Action item: Lines to return, exactly: from the line with "wordAt])) (hm (by simp [opBytes16, wordAt]))" to the line with "theorem drop16 (hw" in the entries below, both included.
+++ Data for this task
-- ==== Sys2Proof/Laws/Frame.lean ====
section
/-! SUPPORT. What each shared operation leaves unchanged: registers, FLAGS bits, memory bytes (`Frame`), and the rest of the
machine (`SameSystem`). -/

namespace Sys2Proof.Machine

/-- From `s` to `t` nothing changes but the memory bytes `m`, the 8-bit registers `b`, the 16-bit registers `w`, the segment
registers `g` and the FLAGS bits `f`, and memory stays in its canonical form. -/
structure Frame (s t : State) (m : List Nat) (b : List Reg8) (w : List Reg16) (g : List SegReg) (f : List Nat) : Prop where
  mem : ∀ a, a ∉ m → t.memRead8 a = s.memRead8 a
  reg16 : ∀ r, r ∉ w → (∀ q ∈ b, Reg8.home q ≠ r) → t.reg16 r = s.reg16 r
  reg8 : ∀ q, Reg8.home q ∉ w → q ∉ b → t.reg8 q = s.reg8 q
  sreg : ∀ r, r ∉ g → t.sreg r = s.sreg r
  flags : ∀ k, k ∉ f → t.flags.getLsbD k = s.flags.getLsbD k
  wf : s.mem.wf → t.mem.wf

/-- The six status flags' bits. -/
abbrev sixBits : List Nat := [0, 2, 4, 6, 7, 11]

/-- The bytes of the word at `seg:off`. -/
def wordAt (seg off : Word) : List Nat := [phys seg off, nextPhys (phys seg off)]

theorem ne_of_mem {α : Type} {l : List α} {x y : α} (h : x ∈ l) (h' : y ∉ l) : y ≠ x := fun e => h' (e ▸ h)

/-- The byte an 8-bit operand's write stores to. -/
def opBytes8 : Operand8 → List Nat
  | .mem seg off => [phys seg off]
  | .reg _ => []
  | .imm _ => []

/-- The bytes a 16-bit operand's write stores to. -/
def opBytes16 : Operand16 → List Nat
  | .mem seg off => wordAt seg off
  | .reg _ => []
  | .imm _ => []

/-- The register an 8-bit operand's write changes. -/
def opRegs8 : Operand8 → List Reg8
  | .reg r => [r]
  | .mem _ _ => []
  | .imm _ => []

/-- The register a 16-bit operand's write changes. -/
def opRegs16 : Operand16 → List Reg16
  | .reg r => [r]
  | .mem _ _ => []
  | .imm _ => []

namespace Frame

variable {s t u : State} {m m' : List Nat} {b b' : List Reg8} {w w' : List Reg16} {g g' : List SegReg} {f f' : List Nat}

theorem of_eq (h1 : t.regs = s.regs) (h2 : t.segs = s.segs) (h3 : t.flags = s.flags) (h4 : t.mem = s.mem) :
    Frame s t m b w g f := by
  refine ⟨fun a _ => ?_, fun r _ _ => ?_, fun q _ _ => ?_, fun r _ => ?_, fun k _ => ?_, fun h => ?_⟩
  · rw [State.memRead8, h4, State.memRead8]
  · rw [State.reg16, h1, State.reg16]
  · rw [State.reg8, h1, State.reg8]
  · rw [State.sreg, h2, State.sreg]
  · rw [h3]
  · rw [h4]; exact h

theorem refl : Frame s s m b w g f := of_eq rfl rfl rfl rfl

/-- Two changes within the same bounds. -/
theorem trans (h : Frame s t m b w g f) (h' : Frame t u m b w g f) : Frame s u m b w g f :=
  ⟨fun a ha => (h'.mem a ha).trans (h.mem a ha), fun r h1 h2 => (h'.reg16 r h1 h2).trans (h.reg16 r h1 h2),
    fun q h1 h2 => (h'.reg8 q h1 h2).trans (h.reg8 q h1 h2), fun r hr => (h'.sreg r hr).trans (h.sreg r hr),
    fun k hk => (h'.flags k hk).trans (h.flags k hk), fun x => h'.wf (h.wf x)⟩

/-- Fields outside registers, FLAGS and memory do not matter. -/
theorem congr (h : Frame s t m b w g f) (h1 : u.regs = t.regs) (h2 : u.segs = t.segs) (h3 : u.flags = t.flags)
    (h4 : u.mem = t.mem) : Frame s u m b w g f := h.trans (of_eq h1 h2 h3 h4)

theorem mono (h : Frame s t m b w g f) (hm : m ⊆ m') (hb : b ⊆ b') (hw : w ⊆ w') (hg : g ⊆ g') (hf : f ⊆ f') :
    Frame s t m' b' w' g' f' :=
  ⟨fun a ha => h.mem a fun x => ha (hm x), fun r h1 h2 => h.reg16 r (fun x => h1 (hw x)) fun q hq => h2 q (hb hq),
    fun q h1 h2 => h.reg8 q (fun x => h1 (hw x)) fun x => h2 (hb x), fun r hr => h.sreg r fun x => hr (hg x),
    fun k hk => h.flags k fun x => hk (hf x), h.wf⟩

/-! The named updates. -/

theorem setReg16 (r : Reg16) (v : Word) (h : r ∈ w) : Frame s (s.setReg16 r v) m b w g f := by
  refine ⟨fun _ _ => rfl, fun q hq _ => ?_, fun q hq _ => ?_, fun _ _ => rfl, fun _ _ => rfl, id⟩
  · rw [State.reg16, State.setReg16_regs, Regs.get_set, if_neg (ne_of_mem h hq)]; rfl
  · rw [State.reg8, State.setReg16_regs, Regs.get8_set _ _ _ _ (ne_of_mem h hq)]; rfl

theorem setReg8 (r : Reg8) (v : Byte) (h : r ∈ b) : Frame s (s.setReg8 r v) m b w g f := by
  refine ⟨fun _ _ => rfl, fun q _ hq => ?_, fun q _ hq => ?_, fun _ _ => rfl, fun _ _ => rfl, id⟩
  · rw [State.reg16, State.setReg8_regs, Regs.get_set8 _ _ _ _ (Ne.symm (hq r h))]; rfl
  · rw [State.reg8, State.setReg8_regs, Regs.get8_set8, if_neg (ne_of_mem h hq)]; rfl

theorem setSreg (r : SegReg) (v : Word) (h : r ∈ g) : Frame s (s.setSreg r v) m b w g f := by
  refine ⟨fun _ _ => rfl, fun _ _ _ => rfl, fun _ _ _ => rfl, fun q hq => ?_, fun _ _ => rfl, id⟩
  rw [State.sreg, State.setSreg, Segs.get_set, if_neg (ne_of_mem h hq)]; rfl

theorem withFlags (fl : Word) (h : ∀ k, k ∉ f → fl.getLsbD k = s.flags.getLsbD k) :
    Frame s { s with flags := fl } m b w g f :=
  ⟨fun _ _ => rfl, fun _ _ _ => rfl, fun _ _ _ => rfl, fun _ _ => rfl, h, id⟩

theorem setFlag (x : Flag) (v : Bool) (h : x.bit ∈ f) : Frame s (s.setFlag x v) m b w g f :=
  withFlags _ fun k hk => by rw [getLsbD_setFlag, if_neg (ne_of_mem h hk)]

theorem drawFlags (fs : List Flag) (h : ∀ x ∈ fs, x.bit ∈ f) : Frame s (s.drawFlags fs) m b w g f :=
  congr (withFlags _ fun k hk => getLsbD_foldl_setFlag fs (drawnFlag s.draws) s.flags k fun x hx e => hk (e ▸ h x hx))
    rfl rfl rfl rfl

theorem segWrite8 (seg off : Word) (v : Byte) (h : phys seg off ∈ m) : Frame s (s.segWrite8 seg off v) m b w g f := by
  refine ⟨fun a ha => ?_, fun _ _ _ => rfl, fun _ _ _ => rfl, fun _ _ => rfl, fun _ _ => rfl,
    fun x => Memory.wf_write x _ _ (phys_lt _ _)⟩
  rw [State.segWrite8, memRead8_memWrite8, if_neg (ne_of_mem h ha)]

theorem segWrite16 (seg off : Word) (v : Word) (h : phys seg off ∈ m) (h' : nextPhys (phys seg off) ∈ m) :
    Frame s (s.segWrite16 seg off v) m b w g f := by
  refine ⟨fun a ha => ?_, fun _ _ _ => rfl, fun _ _ _ => rfl, fun _ _ => rfl, fun _ _ => rfl,
    fun x => Memory.wf_write (Memory.wf_write x _ _ (phys_lt _ _)) _ _ (nextPhys_lt _)⟩
  exact memRead8_segWrite16 s _ _ _ _ (ne_of_mem h ha) (ne_of_mem h' ha)

theorem writeOp8 (d : Operand8) (v : Byte) (hm : opBytes8 d ⊆ m) (hb : opRegs8 d ⊆ b) :
    Frame s (s.writeOp8 v d) m b w g f := by
  cases d with
  | reg r => exact setReg8 r v (hb (by simp [opRegs8]))
  | mem seg off => exact segWrite8 seg off v (hm (by simp [opBytes8]))
  | imm _ => exact refl

theorem writeOp16 (d : Operand16) (v : Word) (hm : opBytes16 d ⊆ m) (hw : opRegs16 d ⊆ w) :
    Frame s (s.writeOp16 v d) m b w g f := by
  cases d with
  | reg r => exact setReg16 r v (hw (by simp [opRegs16]))
  | mem seg off => exact segWrite16 seg off v (hm (by simp [opBytes16, wordAt])) (hm (by simp [opBytes16, wordAt]))
  | imm _ => exact refl

/-! The shared operations of the meanings. -/

theorem push16 (v : Word) (h : phys s.segs.ss (s.regs.sp - 2) ∈ m) (h' : nextPhys (phys s.segs.ss (s.regs.sp - 2)) ∈ m)
    (hw : .sp ∈ w) : Frame s (s.push16 v) m b w g f :=
  (setReg16 .sp _ hw).trans (segWrite16 _ _ v h h')

theorem drop16 (hw : .sp ∈ w) : Frame s s.drop16 m b w g f := setReg16 .sp _ hw

theorem compute {n : Nat} (op : AluOp) (d v : BitVec n) (fl : Word) (k : Nat) (hk : k ∉ sixBits) :
    (op.compute d v fl).2.getLsbD k = fl.getLsbD k := by
  simp only [List.mem_cons, List.not_mem_nil, or_false, not_or] at hk
  cases op <;> simp [AluOp.compute, getLsbD_addFlags, getLsbD_subFlags, getLsbD_logicFlags, hk]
++++++
Result below:
  | mem seg off => exact segWrite16 seg off v (hm (by simp [opBytes16, wordAt])) (hm (by simp [opBytes16, wordAt]))
  | imm _ => exact refl

/-! The shared operations of the meanings. -/

theorem push16 (v : Word) (h : phys s.segs.ss (s.regs.sp - 2) ∈ m) (h' : nextPhys (phys s.segs.ss (s.regs.sp - 2)) ∈ m)
    (hw : .sp ∈ w) : Frame s (s.push16 v) m b w g f :=
  (setReg16 .sp _ hw).trans (segWrite16 _ _ v h h')

theorem drop16 (hw : .sp ∈ w) : Frame s s.drop16 m b w g f := setReg16 .sp _ hw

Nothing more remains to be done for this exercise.